Recipient’s address has been deactivated
Regular email verification cycles will identify non-functional addresses and invalid domains.
Domain name is invalid
Email blocked by recipient’s server
Improve engagement rate and sender reputation to avoid emails being rejected.
Your bounce rate is the percentage of total emails that were sent back by recipient servers. If you want to fly under the radar of spam filters, you should keep your combined bounce rate under 2%. A higher number of bounces will wreck your sender’s reputation and lead to even more bounces – a vicious cycle that runs your deliverability into the ground.
Key takeaways for improving your email deliverability
Email deliverability is an often overlooked aspect of email marketing. It can make or break even the best email marketing campaigns if not managed correctly.
Here are the key takeaways that will improve your email deliverability
- Avoid buying email lists. Recipients need to give you consent so you can send emails to them. If you buy email lists, you’re already violating GDPR. In the long run, the safest way is to build quality email lists using double opt-ins. Although a slower path, conversions and deliverability from it will be much higher.
- Protect your domain reputation by authenticating it. Before sending emails, configure DKIM, SPF, and DMARC, as these are prerequisites for high email deliverability.
- Verify email addresses to maintain list hygiene. Professionals change companies and email addresses. The ones that worked earlier may not work in the future. It’s smart to perform an email list audit every quarter, or even more often to ensure you have valid email addresses. Sending an email to an invalid address will result in a hard bounce, impacting the overall sender’s reputation and deliverability.
- Implement double opt-in at the time of sign-up. Double opt-in doesn’t directly increase your email deliverability but ensures that people from your email lists want to receive emails from you.
- Use an ESP to send emails from a business domain. Always send emails from business domains. It increases the sender’s credibility. Email services such as GSuite offer higher deliverability from the start.
- Craft interesting, non-generic subject lines. Use personalized and short subject lines that are on point and not misleading the recipient.
- Write spam-free copy in a tone that matches your brand. Avoid having spam and misleading words in your email copy since most email filters automatically scan through email copy and mark emails as spam if your email copy triggers spam filters.
- Use images and videos in moderation. Having interactive content in your emails is nice, but never overuse it. Make sure to limit the size of HTML to ensure the highest speed load of your emails.

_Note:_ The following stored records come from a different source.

/-- Compare an exact value with an integer: v ≤ n. -/
def fvLe (v : FV) (n : Int) : Bool :=
  match fvAdd v (fvOfInt (-n)) with
  | .fin neg m _ => neg || m == 0
  | .inf neg => neg
  | .nan => false
def fvGe (v : FV) (n : Int) : Bool := fvLe (fvNeg v) (-n)

/-- A region that is not refused (R298, R300). -/
def regionOk (a : AsmSt) (fw fh : Nat) (g : ERegion) : Bool :=
  let m (x : Nat) : FV := fpDec fp16 x
  let inR (x : Nat) : Bool := fvLe (m x) 2 && fvGe (m x) (-2)
  let det := fvAdd (fvMul (m g.a00) (m g.a11)) (fvNeg (fvMul (m g.a01) (m g.a10)))
  let x0 : Int := (g.x : Int) + g.dx
  let y0 : Int := (g.y : Int) + g.dy
  let ident := g.a00 == 0x3C00 && g.a11 == 0x3C00 && fvLe (m g.a01) 0 && fvGe (m g.a01) 0 && fvLe (m g.a10) 0 && fvGe (m g.a10) 0
  inR g.a00 && inR g.a01 && inR g.a10 && inR g.a11 && fvLe det 4 && fvGe (fvMul det (fvOfInt 4)) 1 &&
    decide (0 < x0 + g.w ∧ x0 < fw ∧ 0 < y0 + g.h ∧ y0 < fh) && (!a.area || ident)

/-- Which entry a frame uses (R298), its group's rule included: the recipe, or none for the default. -/
def pickRecipe : Nat → Dev → Nat → EBind → Nat → Nat → Dev × EBind × Option (List Byte)
  | 0, d, _, b, _, _ => (d, b, none)
  | k + 1, d, s, b, no, ts =>
    let r := d.load (b.recipe + 64 + 576 * b.idx) 576
    if b.recipe = 0 ∨ bit (recNat r 1 1) 0 ≠ b.ph then (d, b, none)
    else
      let i := (b.idx + 1) % 2 ^ b.rlog
      let b' : EBind := { b with idx := i, ph := if i = 0 then !b.ph else b.ph, count := b.count + 1 }
      let used := d.store b.recipe (leBytes 8 (b.count + 1))
      let df := (recNat r 4 2 + 65536 - no) % 65536
      if !recipeOk r || (b.group.isSome && recipeN r != 1) then
        (used.asmNotice (finAsm b.asm) stCommandInvalid s noId ts, b', none)
      else if !bit (recNat r 3 1) 0 || df = 0 then (used, b', some r)
      else if df < 32768 then (d, b, none)
      else pickRecipe k (used.asmNotice (finAsm b.asm) stCommandInvalid s noId ts) s b' no ts

/-! ## Reservation (R303, R309) -/

/-- Pad a batch with slots that hold nothing and close it. -/
def EBatch.pad (b : EBatch) (cap : Nat) : EBatch :=
  { b with slots := b.slots ++ List.replicate (cap - b.slots.length) { st := .absent, smp := none }, closed := true }

/-- Where the next reservation falls: batch number and slot. -/
def AsmSt.nextSlot (a : AsmSt) : Nat × Nat :=
  match a.batches.getLast? with
  | some b => if b.closed then (a.next, 0) else (b.num, b.slots.length)
  | none => (a.next, 0)

/-- Reserve the next free slot: the open batch, or a new one whose budget runs from now. -/
def AsmSt.put (a : AsmSt) (tb : Nat) (x : ESlot) : AsmSt :=
  let x : ESlot := { x with smp := x.smp.map (fun y => { y with place := a.nextSlot }) }
  let fresh : AsmSt := { a with
    next := a.next + 1, batches := a.batches ++ [{ num := a.next, opened := tb, slots := [x], closed := a.batch == 1 }] }
  match a.batches.getLast? with
  | some b =>
    if b.closed then fresh
    else { a with batches := a.batches.dropLast ++
      [{ b with slots := b.slots ++ [x], closed := decide (a.batch ≤ b.slots.length + 1) }] }
  | none => fresh

/-- The open batch has fewer than `n` free slots: it stops taking reservations (R309). -/
def AsmSt.makeRoom (a : AsmSt) (n : Nat) : AsmSt :=
  match a.batches.getLast? with
  | some b =>
    if !b.closed && decide (a.batch < b.slots.length + n) then
      { a with batches := a.batches.dropLast ++ [b.pad a.batch] }
    else a
  | none => a

/-- Change slot `i` of batch `n`. -/
def AsmSt.modSlot (a : AsmSt) (n i : Nat) (f : ESlot → ESlot) : AsmSt :=
  { a with batches := a.batches.map (fun b => if b.num = n then { b with slots := modAt b.slots i f } else b) }

def AsmSt.slotAt (a : AsmSt) (n i : Nat) : Option ESlot :=
  ((a.batches.find? (fun b => b.num == n)).map (·.slots[i]?)).join

/-- WINDOW of a group in ns (R316). -/
def grpWindow (d : Dev) (g : Nat) : Nat :=
  let w := d.fld .easelGrpCfg [g] 15 0
  1000 * (if 1 ≤ w ∧ w ≤ 33000 then w else 33000)

/-- The FSYNC output all members of a group name, while no member has lost its trigger and the output has a window
(R309; no window: DEDUCED, log 48). -/
def grpTrigger (d : Dev) (g : Nat) : Option Nat :=
  match d.members g with
  | [] => none
  | (s, _) :: r =>
    let f (s : Nat) : Nat := if s < 16 then d.fld .capVcCfg [s] 26 24 else 4
    let lost (s : Nat) : Bool := d.flag .capVcStat [s] 30
    if f s < 4 ∧ 0 < d.fld .capFsyncCfg [f s] 21 10 ∧ !lost s ∧ r.all (fun x => f x.1 == f s && !lost x.1) then some (f s)
    else none

/-- The reach of a set opened by a frame (R309): WINDOW; in a re-run, where no edge is known, WIN of a triggered group
(DEDUCED, log 56). -/
def setReach (d : Dev) (g : Nat) : Nat :=
  match d.flt.mario, grpTrigger d g with
  | some _, some f => 1000 * d.fld .capFsyncCfg [f] 21 10
  | _, _ => grpWindow d g

/-- PERIOD, WIDTH and WIN of an FSYNC output in us as they act (R279, R293). -/
def fsyncPeriod (d : Dev) (n : Nat) : Nat := max 1000 (d.fld .capFsyncPer [n] 19 0)
def fsyncWidth (d : Dev) (n : Nat) : Nat :=
  let w := max 1 (d.fld .capFsyncCfg [n] 9 0)
  if w < fsyncPeriod d n then w else fsyncPeriod d n - 1
def fsyncWin (d : Dev) (n : Nat) : Nat :=
  let w := d.fld .capFsyncCfg [n] 21 10
  if w < fsyncPeriod d n then w else fsyncPeriod d n - 1

/-- How long after its key a set opened now closes (R309). -/
def setSpan (d : Dev) (g : Nat) (trig : Bool) : Nat :=
  match (if trig then grpTrigger d g else none) with
  | some f => 1000 * fsyncWin d f
  | none => setReach d g

/-- Put a group member's sample into the set it belongs to, opening the set if need be (R309). Of several open sets whose
window holds its TS and which lack the member it joins the oldest, and a frame outside every trigger window, or a second one of
a member in one window, joins no set (DEDUCED, log 48). -/
def Dev.joinSet (d : Dev) (g : Nat) (b : EBind) (x : ESample) : Dev :=
  let ai := finAsm b.asm
  let n := d.fld .easelGrpCfg [g] 18 16 + 1
  let mine (y : ESet) : Bool := y.group == g && !y.members.contains b.member
  let spot : Option (Bool × Nat × Option ESet × Bool) :=
    match (if d.flt.mario.isSome then none else grpTrigger d g) with
    | some f =>
      let w := d.med.fsync[Fin.ofNat 4 f]
      match w.edge with
      | some e =>
        if w.window then
          let here := d.med.easel.sets.filter (fun y => y.group == g && y.trig && y.key == e)
          some (true, e, here.find? mine, !here.isEmpty && (here.find? mine).isNone)
        else none
      | none => none
    | none =>
      let ok (y : ESet) : Bool := mine y && !y.trig && decide (y.key ≤ x.ts ∧ x.ts ≤ y.key + setReach d g)
      some (false, x.ts, d.med.easel.sets.find? ok, false)
  match spot with
  | none => d
  | some (_, _, _, true) => d
  | some (_, _, some y, false) =>
    let a := d.asm ai
    let x := { x with set := y.id, place := (y.batch, y.base + b.member) }
    let d := d.modEasel (fun e => { e with sets := e.sets.map (fun z =>
      if z = y then { z with members := z.members ++ [b.member] } else z) })
    if (a.slotAt y.batch (y.base + b.member)).any (fun z => z.st = .reserved) then
      d.setAsm ai (a.modSlot y.batch (y.base + b.member) (fun z => { z with smp := some x }))
    else d.setAsm ai { a with carried := a.carried ++ [{ x with carried := true }] }
  | some (trig, key, none, false) =>
    let a := (d.asm ai).makeRoom n
    let (bn, base) := a.nextSlot
    let no := d.med.easel.setNo + 1
    let x := { x with set := no }
    let a := (upto n).foldl (fun a i => a.put d.tb
      { st := .reserved, smp := if i = b.member then some x else none, member := i }) a
    (d.setAsm ai a).modEasel (fun e => { e with setNo := no, sets := e.sets ++
      [{ group := g, key := key, trig := trig, asm := b.asm, batch := bn, base := base, n := n, members := [b.member], id := no
         due := key + setSpan d g trig }] })

/-- The recipe a frame uses and whether it is the default: from the rings, or in a re-run from the recording (R298,
R422). `some none`: no recipe can be used. `none`: the recording applied none. -/
def Dev.frameRecipe (d : Dev) (s no ts : Nat) (b : EBind) : Dev × Option (Option (List Byte × Bool)) :=
  match d.flt.mario with
  | some m =>
    match m.recipes.find? (isRecipe s no) with
    | some r =>
      ({ d with flt := { d.flt with mario := some { m with recipes := dropFirst (isRecipe s no) m.recipes } } },
        some (some (r.data.drop 16, bit (recNat r.data 3 1) 0)))
    | none => (d, none)
  | none =>
    let (d, b, r) := pickRecipe (2 ^ b.rlog) d s b no ts
    let d := d.modEasel (fun e => { e with binds := setKeyed e.binds s (.bound b) })
    let dr := d.load b.dflt 576
    let dflt := if recipeOk ([dr.getD 0 0#8, 0#8] ++ dr.drop 2) && (b.group.isNone || recipeN dr == 1) then some dr else none
    (d, some ((r.or dflt).map (fun x => (x, r.isNone))))

/-- SAMPLE_RESERVE (R298, R299, R303): a frame of stream `s` starts; its recipe is chosen, its regions reserve slots. -/
def Dev.easelStart (d : Dev) (s fid no ts buf fw fh : Nat) : Dev :=
  match d.bindOf s with
  | none => d
  | some b =>
    let ai := finAsm b.asm
    match d.frameRecipe s no ts b with
    | (d, none) => d
    | (d, some none) => d.asmNotice ai stCommandInvalid s noId ts
    | (d, some (some (rec_, isDflt))) =>
      let d := d.record 4 ([BitVec.ofNat 8 s] ++ leBytes 2 no ++ [BitVec.ofNat 8 (b2n isDflt)] ++
        List.replicate 12 0#8 ++ rec_.take (64 + 32 * recipeN rec_))
      (upto (recipeN rec_)).foldl (fun d i =>
        let g := parseRegion rec_ i
        if !regionOk (d.asm ai) fw fh g then d.asmNotice ai stCommandInvalid s noId ts
        else
          let a := d.asm ai
          let idv := bit (recNat rec_ 3 1) 1
          let id := if idv then (recNat rec_ 8 4 + i) % 2 ^ 32 else a.ids
          let x : ESample := { id := id, stream := s, region := i, fid := fid, buf := buf, ts := ts, reg := g }
          let d := d.setAsm ai { a with ids := if idv then a.ids else (a.ids + 1) % 2 ^ 32 }
          match b.group with
          | some gr => d.joinSet gr b { x with member := b.member }
          | none => d.setAsm ai ((d.asm ai).put d.tb { st := .reserved, smp := some x })) d

/-! ## Frame records arrive (R295, R303, R304) -/

/-- Change the samples of a frame in an assembler's slots and its carried samples. -/
def AsmSt.mapFrame (a : AsmSt) (s fid : Nat) (f : ESample → ESample) : AsmSt :=
  let g (x : ESample) : ESample := if x.stream = s ∧ x.fid = fid then f x else x
  { a with
    batches := a.batches.map (fun b => { b with slots := b.slots.map (fun z =>
      if z.st = .absent then z else { z with smp := z.smp.map g }) })
    carried := a.carried.map g }

/-- The samples of a frame that Easel holds. -/
def Dev.frameSamples (d : Dev) (s fid : Nat) : List (Nat × ESample) :=
  (upto 16).flatMap (fun ai => ((d.asm (finAsm ai)).held.filter (fun x => x.stream == s && x.fid == fid)).map (fun x => (ai, x)))

/-- An assembler's samples of a frame become ready with its record; those carried reserve a slot in the open batch, or, while
the assembler reserves no more, are released. -/
def AsmSt.arrive (a : AsmSt) (on : Bool) (tb s fid : Nat) (r : FrameRec) : AsmSt :=
  let a := a.mapFrame s fid (fun x => { x with
    ready := true, addr := r.buf, fmt := r.fmt, w := r.w, h := r.h, pitch := pitchOf r.fmt r.w r.h
    conceal := r.flags.getLsbD 6, untrig := r.flags.getLsbD 5 })
  let (now, wait) := a.carried.partition (·.ready)
  let a := { a with carried := wait }
  if on then now.foldl (fun a x => a.put tb { st := .reserved, smp := some x, member := x.member }) a else a

/-- A frame's record arrives: its samples become ready in the assembler they were reserved in, whatever the stream's entry
names by now (R303); a frame without samples of a stream whose entry is refused is released unused and counted (R310). -/
def Dev.easelRecord (d : Dev) (s fid : Nat) (r : FrameRec) : Dev :=
  let d := d.firstRecord s
  if (d.frameSamples s fid).isEmpty then
    match keyed d.med.easel.binds s with
    | some (.refused a) => d.incSat .easelAsmStat [a] 23 16 1
    | _ => d
  else
    d.modEasel (fun e => { e with asms := e.asms.mapIdx (fun i a =>
      if a.held.any (fun x => x.stream == s && x.fid == fid) then a.arrive (d.asmOn i) d.tb s fid r else a) })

- Swap out shortened URL links with CTA buttons. Shortened URLs in your copy could trigger spam filters. A safer way is to create CTA buttons that are easy to notice and track in your email copy.
- Use file links instead of attachments in emails. Attachments work only if you send them to people who expect attachments from you. For cold emails, don’t use attachments.
- Give users a clear unsubscribe option. It’s better that users unsubscribe from your list than report you as a spammer. So make sure to have a visible unsubscribe button in line with the GDPR.
- Always measure your email bounces. Nowadays, most email automation tools can measure email bounces. Make sure your bounce rates don’t exceed 2%. If that’s the case, pause all the campaigns and investigate the reason for the high email bounces. It can be many things, but most likely, you’re sending emails to outdated and invalid email addresses.
Change is inevitable
This is a long list of factors, but email deliverability is a sensitive metric. Even a slight tweak to your sending practices can bring phenomenal results. Implement them in your cold email campaigns one at a time, A/B testing all the while to keep track of what works for you and what doesn’t. With a regular sending schedule and quality email copy, it won’t be long before you start seeing real change.